Delta now consistently records some of the lowest mishandled bag numbers in US, making it a safe bet when travelling to or through the US.
Last year this British airline made headlines after it left 60 bags behind at an airport in Egypt due to heavy passenger load. The group of passengers affected were not even informed of the situation until they arrived at Newcastle Airport and found their bags missing.
Skytrax has given Thomas Cook just two stars, with a customer rating of 5/10, so if flying around Europe, best to choose an alternative airline.
Aeroflot was once considered one of the most dangerous airlines in the world due to accidents, but over the past fifteen years this Russian national carrier has made a complete turnaround to transform itself into a 4-star airline, on par with the likes of Emirates and British Airways. According to SITA, in January 2018, Aeroflot became the first airline in Russia to provide real-time location tracking for all the baggage it handles, using the new BagJourney computer system, meaning you always know where your bags are going.

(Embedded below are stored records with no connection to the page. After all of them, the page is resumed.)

-- ==== Sys2Proof/Machine/Access.lean ====
section
/-! DEFINITION. Memory accesses at linear addresses: spec/20_memory.md R53, the alignment check of spec/60_exceptions.md R256.
Linear addresses are numbers here, so that a sum past FFFFFFFFh is seen and not wrapped (log 29). -/

namespace Sys2Proof.Machine

/-- The parts of a range of `n ≤ 4096` bytes, cut at 4-KByte boundaries, lower first: at most two (R53). -/
def blocks (addr n : Nat) : List (Nat × Nat) :=
  if addr % 4096 + n ≤ 4096 then [(addr, n)]
  else [(addr, 4096 - addr % 4096), (addr + (4096 - addr % 4096), n - (4096 - addr % 4096))]

/-- The physical place of every part, translated in order (R53). -/
def translateParts (acc : AccessKind) (priv : Priv) : List (Nat × Nat) → State → Result (List (Nat × Nat))
  | [], s => .next ([], s)
  | part :: parts, s =>
    andThen (translate (BitVec.ofNat 32 part.1) acc priv s) fun pa s =>
      andThen (translateParts acc priv parts s) fun places s => .next ((pa.toNat, part.2) :: places, s)

/-- Every part of an `n`-byte range translated, before any byte moves; a range past FFFFFFFFh is refused (R53). -/
def translateRange (addr n : Nat) (acc : AccessKind) (priv : Priv) (s : State) :
    Result (List (Nat × Nat)) :=
  if addr + n > 2 ^ 32 then .refused .linearAddressWrap
  else translateParts acc priv (blocks addr n) s

/-- A word or doubleword access that is not at a multiple of its size (R57). -/
def misaligned (addr n : Nat) : Bool := (n == 2 || n == 4) && addr % n != 0

/-- The condition of `AlignCheck(addr, n)` (R256). -/
def alignmentFaults (addr n : Nat) (s : State) : Bool := alignCheckOn s && s.cpl == 3 && misaligned addr n

/-- `AlignCheck(addr, n)` (R256), with what follows it. -/
def alignCheck {α : Type} (addr n : Nat) (s : State) (k : Host.Outcome α Fault Refusal) :
    Host.Outcome α Fault Refusal :=
  if alignmentFaults addr n s then raise (.alignmentCheck 0#16) s else k

/-- The bytes of the parts, in order (R52). -/
def readPlaces : List (Nat × Nat) → State → Result (List Byte)
  | [], s => .next ([], s)
  | p :: ps, s =>
    andThen (physRead p.1 p.2 s) fun bs s => andThen (readPlaces ps s) fun bs' s => .next (bs ++ bs', s)

/-- Bytes stored to the parts, in order (R52). -/
def writePlaces : List (Nat × Nat) → List Byte → State → Result Unit
  | [], _, s => .next ((), s)
  | p :: ps, bs, s =>
    andThen (physWrite p.1 (bs.take p.2) s) fun _ s => writePlaces ps (bs.drop p.2) s

/-- `MemRead(addr, n)` (R53), as bytes. -/
def memRead (addr n : Nat) (s : State) : Result (List Byte) :=
  andThen (translateRange addr n .read (currentPriv s) s) fun places s =>
    alignCheck addr n s (readPlaces places s)

/-- `MemWrite(addr, n, v)` (R53), the value as its bytes; answers the physical places stored to. -/
def memWrite (addr : Nat) (bs : List Byte) (s : State) : Result (List (Nat × Nat)) :=
  andThen (translateRange addr bs.length .write (currentPriv s) s) fun places s =>
    alignCheck addr bs.length s (andThen (writePlaces places bs s) fun _ s => .next (places, s))

end Sys2Proof.Machine
end

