/-- 20_memory.md R52, R53: an instruction's data access whose last byte is past FFFFFFFFh is refused, and so is one to a byte
outside PhysMap when it translates and the alignment check does not fault: both moffs32 forms of MOV, SLDT m, STR m, MOV Sreg m,
and each of the two stores of SGDT and SIDT (41_pseudo_descriptor.md R122, R123), the second after a first that
completes. (Log 2, log 29.) -/
def Obligations.AccessRefusals : Prop :=
  ∀ (m : Mem) (r : DataSeg) (off la : Word32) (s : State),
    (∀ p ∈ [(Instr.movEaxMoffs32 off, SegmentAddress s .ds off 4 .read la, 4, AccessKind.read),
      (.movMoffs32Eax off, SegmentAddress s .ds off 4 .write la, 4, .write),
      (.sldt (.mem m), OperandAddress s m 2 .write la, 2, .write),
      (.str (.mem m), OperandAddress s m 2 .write la, 2, .write),
      (.movSreg r (.mem m), OperandAddress s m 2 .read la, 2, .read),
      (.sgdt m, OperandAddress s m 6 .write la, 2, .write), (.sidt m, OperandAddress s m 6 .write la, 2, .write)],
      p.2.1 →
        (la.toNat + p.2.2.1 > 2 ^ 32 → exec p.1 s = .refused .linearAddressWrap) ∧
        (pgFlag s.cr0 = false → la.toNat + p.2.2.1 ≤ 2 ^ 32 → alignmentFaults la.toNat p.2.2.1 s = false →
          mappedRange s.cfg la.toNat p.2.2.1 = false → exec p.1 s = .refused .noMemoryAtPhysicalAddress) ∧
        (∀ places u, translateRange la.toNat p.2.2.1 p.2.2.2 (currentPriv s) s = .next (places, u) →
          alignmentFaults la.toNat p.2.2.1 s = false → placesMapped s.cfg places = false →
            exec p.1 s = .refused .noMemoryAtPhysicalAddress)) ∧
    (OperandAddress s m 6 .write la →
      ∀ p ∈ [(Instr.sgdt m, s.gdtr.limit), (.sidt m, s.idtr.limit)], ∀ places1 s1,
        TranslatedAccess s la.toNat 2 .write places1 s1 →
          (la.toNat + 6 > 2 ^ 32 → exec p.1 s = .refused .linearAddressWrap) ∧
          (∀ places2 s2, translateRange (la.toNat + 2) 4 .write (currentPriv s)
              (storePlaces places1 (leBytes 2 p.2) s1) = .next (places2, s2) →
            alignmentFaults (la.toNat + 2) 4 s = false → placesMapped s.cfg places2 = false →
              exec p.1 s = .refused .noMemoryAtPhysicalAddress))

/-- 41_pseudo_descriptor.md R124, R125, 60_exceptions.md R256: in user mode with alignment checking on and paging off, SGDT and
SIDT complete where the linear address MOD 4 is 2 and raise the alignment check fault everywhere else, on the second store
where it is 0: the memory left is then the old one or has the limit word written (log 18). -/
def Obligations.PseudoDescriptorAlignment : Prop :=
  ∀ (m : Mem) (la : Word32) (s : State) (a : Nat), OperandAddress s m 6 .write la → a = la.toNat →
    pgFlag s.cr0 = false → a + 6 ≤ 2 ^ 32 → mappedRange s.cfg a 6 = true → alignCheckOn s = true → s.cpl = 3 →
    ∀ i ∈ [Instr.sgdt m, .sidt m],
      (a % 4 = 2 → ∃ t, exec i s = .next t) ∧
      (a % 4 = 1 ∨ a % 4 = 3 → exec i s = .fault (.exception (.alignmentCheck 0#16) s)) ∧
      (a % 4 = 0 → ∃ left, exec i s = .fault (.exception (.alignmentCheck 0#16) left) ∧ SameRegisters s left ∧
        ((∀ b, memByte left.mem b = memByte s.mem b) ∨
          (readBytes left.mem a 2 = leBytes 2 (if i = .sgdt m then s.gdtr.limit else s.idtr.limit) ∧
            ∀ b, b < a ∨ a + 2 ≤ b → memByte left.mem b = memByte s.mem b)))

/-! ### Instructions on memory, paging on or off -/

/-- 20_memory.md R53, 30_encoding.md R89, 41_pseudo_descriptor.md R130, R133: with paging on or off, MOV moffs32, EAX and the memory
forms of SLDT and STR complete exactly when the segment gives a linear address and the access there is a translated one, and
the state is then that of the translation with the value's bytes stored at its places. (Log 30.) -/
def Obligations.StoresCompleteExactly : Prop :=
  ∀ (m : Mem) (off : Word32) (s t : State),
    (exec (.movMoffs32Eax off) s = .next t ↔ ∃ la places u, SegmentAddress s .ds off 4 .write la ∧
      TranslatedAccess s la.toNat 4 .write places u ∧ t = storePlaces places (leBytes 4 s.gprs.eax) u) ∧
    (exec (.sldt (.mem m)) s = .next t ↔ ∃ la places u, OperandAddress s m 2 .write la ∧
      TranslatedAccess s la.toNat 2 .write places u ∧ t = storePlaces places (leBytes 2 s.ldtr.selector) u) ∧
    (exec (.str (.mem m)) s = .next t ↔ ∃ la places u, OperandAddress s m 2 .write la ∧
      TranslatedAccess s la.toNat 2 .write places u ∧ t = storePlaces places (leBytes 2 s.tr.selector) u)
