-- ==== Sys2Proof/Laws/Bits.lean ====
section
/-! SUPPORT. Paging entries as bytes: setting A and D changes only those bits of memory (spec/43_translation_32bit.md R180 to
R182). -/

namespace Sys2Proof.Machine

/-- From `x` to `y` no bit is cleared and none outside `mask` changes. -/
def BitsSet (mask x y : Byte) : Prop := y &&& ~~~mask = x &&& ~~~mask ∧ y ||| x = y

theorem BitsSet.refl (mask x : Byte) : BitsSet mask x x := ⟨rfl, BitVec.or_self⟩

theorem BitsSet.trans {mask x y z : Byte} (h : BitsSet mask x y) (h' : BitsSet mask y z) : BitsSet mask x z := by
  refine ⟨h'.1.trans h.1, ?_⟩
  rw [← h'.2, BitVec.or_assoc, h.2]

theorem BitsSet.or {mask c : Byte} (x : Byte) (h : c &&& ~~~mask = 0#8) : BitsSet mask x (x ||| c) := by
  refine ⟨?_, ?_⟩
  · rw [BitVec.and_comm (x ||| c), BitVec.and_or_distrib_left, BitVec.and_comm _ c, h, BitVec.or_zero,
      BitVec.and_comm]
  · rw [BitVec.or_comm x c, BitVec.or_assoc, BitVec.or_self]

theorem onlyBitsSet_iff {mask : Byte} {m m' : Memory} :
    OnlyBitsSet mask m m' ↔ ∀ a, BitsSet mask (memByte m a) (memByte m' a) := Iff.rfl

theorem OnlyBitsSet.refl (mask : Byte) (m : Memory) : OnlyBitsSet mask m m := fun _ => BitsSet.refl _ _

theorem OnlyBitsSet.trans {mask : Byte} {m m' m'' : Memory} (h : OnlyBitsSet mask m m')
    (h' : OnlyBitsSet mask m' m'') : OnlyBitsSet mask m m'' :=
  fun a => BitsSet.trans (h a) (h' a)

/-! ### Values and bytes -/

/-- A doubleword assembled from four bytes, taken apart again. -/
theorem leBytes_leWord32 (bs : List Byte) (h : bs.length = 4) : leBytes 4 (leWord32 bs) = bs := by
  obtain ⟨b0, b1, b2, b3, rfl⟩ : ∃ b0 b1 b2 b3, bs = [b0, b1, b2, b3] := by
    match bs, h with
    | [b0, b1, b2, b3], _ => exact ⟨b0, b1, b2, b3, rfl⟩
  unfold leWord32
  rw [leNat_four]
  simp only [leBytes, List.range, List.range.loop, List.map, Nat.reduceMul]
  congr 1
  · ext i hi
    simp only [BitVec.getElem_extractLsb', BitVec.getLsbD_append]
    rw [if_pos (by omega), show 0 + i = i from by omega]
    simp [BitVec.getLsbD_eq_getElem hi]
  congr 1
  · ext i hi
    simp only [BitVec.getElem_extractLsb', BitVec.getLsbD_append]
    rw [if_neg (by omega), if_pos (by omega), show 8 + i - 8 = i from by omega]
    simp [BitVec.getLsbD_eq_getElem hi]
  congr 1
  · ext i hi
    simp only [BitVec.getElem_extractLsb', BitVec.getLsbD_append]
    rw [if_neg (by omega), if_neg (by omega), if_pos (by omega), show 16 + i - 8 - 8 = i from by omega]
    simp [BitVec.getLsbD_eq_getElem hi]
  congr 1
  · ext i hi
    simp only [BitVec.getElem_extractLsb', BitVec.getLsbD_append]
    rw [if_neg (by omega), if_neg (by omega), if_neg (by omega), show 24 + i - 8 - 8 - 8 = i from by omega]
    simp [BitVec.getLsbD_eq_getElem hi]

/-- A doubleword from its own bytes. -/
@[simp] theorem leWord32_leBytes (v : Word32) : leWord32 (leBytes 4 v) = v := by
  unfold leWord32
  simp only [leBytes, List.range, List.range.loop, List.map, Nat.reduceMul]
  rw [leNat_four]
  ext i hi
  simp only [BitVec.getElem_append, BitVec.getElem_extractLsb']
  split
  · rename_i h; simp [BitVec.getLsbD_eq_getElem hi]
  split
  · rename_i h h'; rw [show 8 + (i - 8) = i from by omega]; simp [BitVec.getLsbD_eq_getElem hi]
  split
  · rename_i h h' h''; rw [show 16 + (i - 8 - 8) = i from by omega]; simp [BitVec.getLsbD_eq_getElem hi]
  · rename_i h h' h''; rw [show 24 + (i - 8 - 8 - 8) = i from by omega]; simp [BitVec.getLsbD_eq_getElem hi]

/-- A word from its own bytes. -/
@[simp] theorem leWord16_leBytes (v : Word16) : leWord16 (leBytes 2 v) = v := by
  unfold leWord16
  simp only [leBytes, List.range, List.range.loop, List.map, Nat.reduceMul]
  apply BitVec.eq_of_toNat_eq
  simp only [leNat, BitVec.toNat_ofNat, BitVec.extractLsb'_toNat, Nat.shiftRight_eq_div_pow]
  have := v.isLt
  omega

/-- The bytes of memory at an entry are the bytes of the entry. -/
theorem memByte_of_entryAt (s : State) (pa k : Nat) (hk : k < 4) :
    memByte s.mem (pa + k) = (entryAt s pa).extractLsb' (8 * k) 8 := by
  rw [← getD_readBytes s.mem pa 4 k hk, ← getD_leBytes 4 (entryAt s pa) k hk]
  unfold entryAt
  rw [leBytes_leWord32 _ (by simp)]

/-! ### A and D -/

/-- The entry `e'` differs from `e` at most in A and, where `mask` has it, D, set. -/
def EntryBitsSet (mask : Byte) (e e' : Word32) : Prop :=
  ∀ k, k < 4 → BitsSet mask (e.extractLsb' (8 * k) 8) (e'.extractLsb' (8 * k) 8)

theorem entryBitsSet_or {mask : Byte} (e c : Word32)
    (h : ∀ k, k < 4 → c.extractLsb' (8 * k) 8 &&& ~~~mask = 0#8) : EntryBitsSet mask e (e ||| c) := by
  intro k hk
  rw [BitVec.extractLsb'_or]
  exact BitsSet.or _ (h k hk)

theorem EntryBitsSet.trans {mask : Byte} {e e' e'' : Word32} (h : EntryBitsSet mask e e')
    (h' : EntryBitsSet mask e' e'') : EntryBitsSet mask e e'' := fun k hk => (h k hk).trans (h' k hk)

/-- Setting A sets one bit every walk may set. -/
theorem entryBitsSet_setA (acc : AccessKind) (e : Word32) : EntryBitsSet (walkMask acc) e (setA e) := by
  apply entryBitsSet_or
  intro k hk
  cases acc <;> revert hk <;> revert k <;> decide

/-- Setting A, and D for a write, sets only bits the walk may set. -/
theorem entryBitsSet_setDA (acc : AccessKind) (e : Word32) :
    EntryBitsSet (walkMask acc) e (setDOnWrite acc (setA e)) := by
  refine (entryBitsSet_setA acc e).trans ?_
  unfold setDOnWrite
  split
  · rename_i h
    subst h
    apply entryBitsSet_or
    decide
  · exact fun k _ => BitsSet.refl _ _

/-- Memory after an entry is written back with flags set: relative to the memory it was read from. -/
theorem onlyBitsSet_writeEntry {mask : Byte} {s : State} {m : Memory} {pa : Nat} {e' : Word32}
    (hm : OnlyBitsSet mask s.mem m) (he : EntryBitsSet mask (entryAt s pa) e') :
    OnlyBitsSet mask s.mem (writeBytes m pa (leBytes 4 e')) := by
  intro a
  rw [memByte_writeBytes]
  split
  · rename_i h
    simp only [length_leBytes] at h
    obtain ⟨k, rfl⟩ : ∃ k, a = pa + k := ⟨a - pa, by omega⟩
    have hk : k < 4 := by omega
    rw [show pa + k - pa = k from by omega, getD_leBytes 4 e' k hk, memByte_of_entryAt s pa k hk]
    exact he k hk
  · exact hm a

end Sys2Proof.Machine
end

Actually, you won't have to worry about flying with this airline anymore, because earlier this year it went bankrupt and ceased operations. One journalist at Slate.com described its luggage handling as 'a portal to a strange, disorienting, Kafka-esque universe in which bags disappear or are abducted', citing one incredible instance where a flight from Stockholm to Berlin somehow failed to load any baggage, leaving more than 200 bags behind.
Disgruntled passengers formed a Facebook group to keep track of the slow, painful progress in dealing with the airline. Air Berlin was also reported to have lost all of the musical instruments for Swedish metal band Sabaton - the second time in a month it misplaced a band's entire set.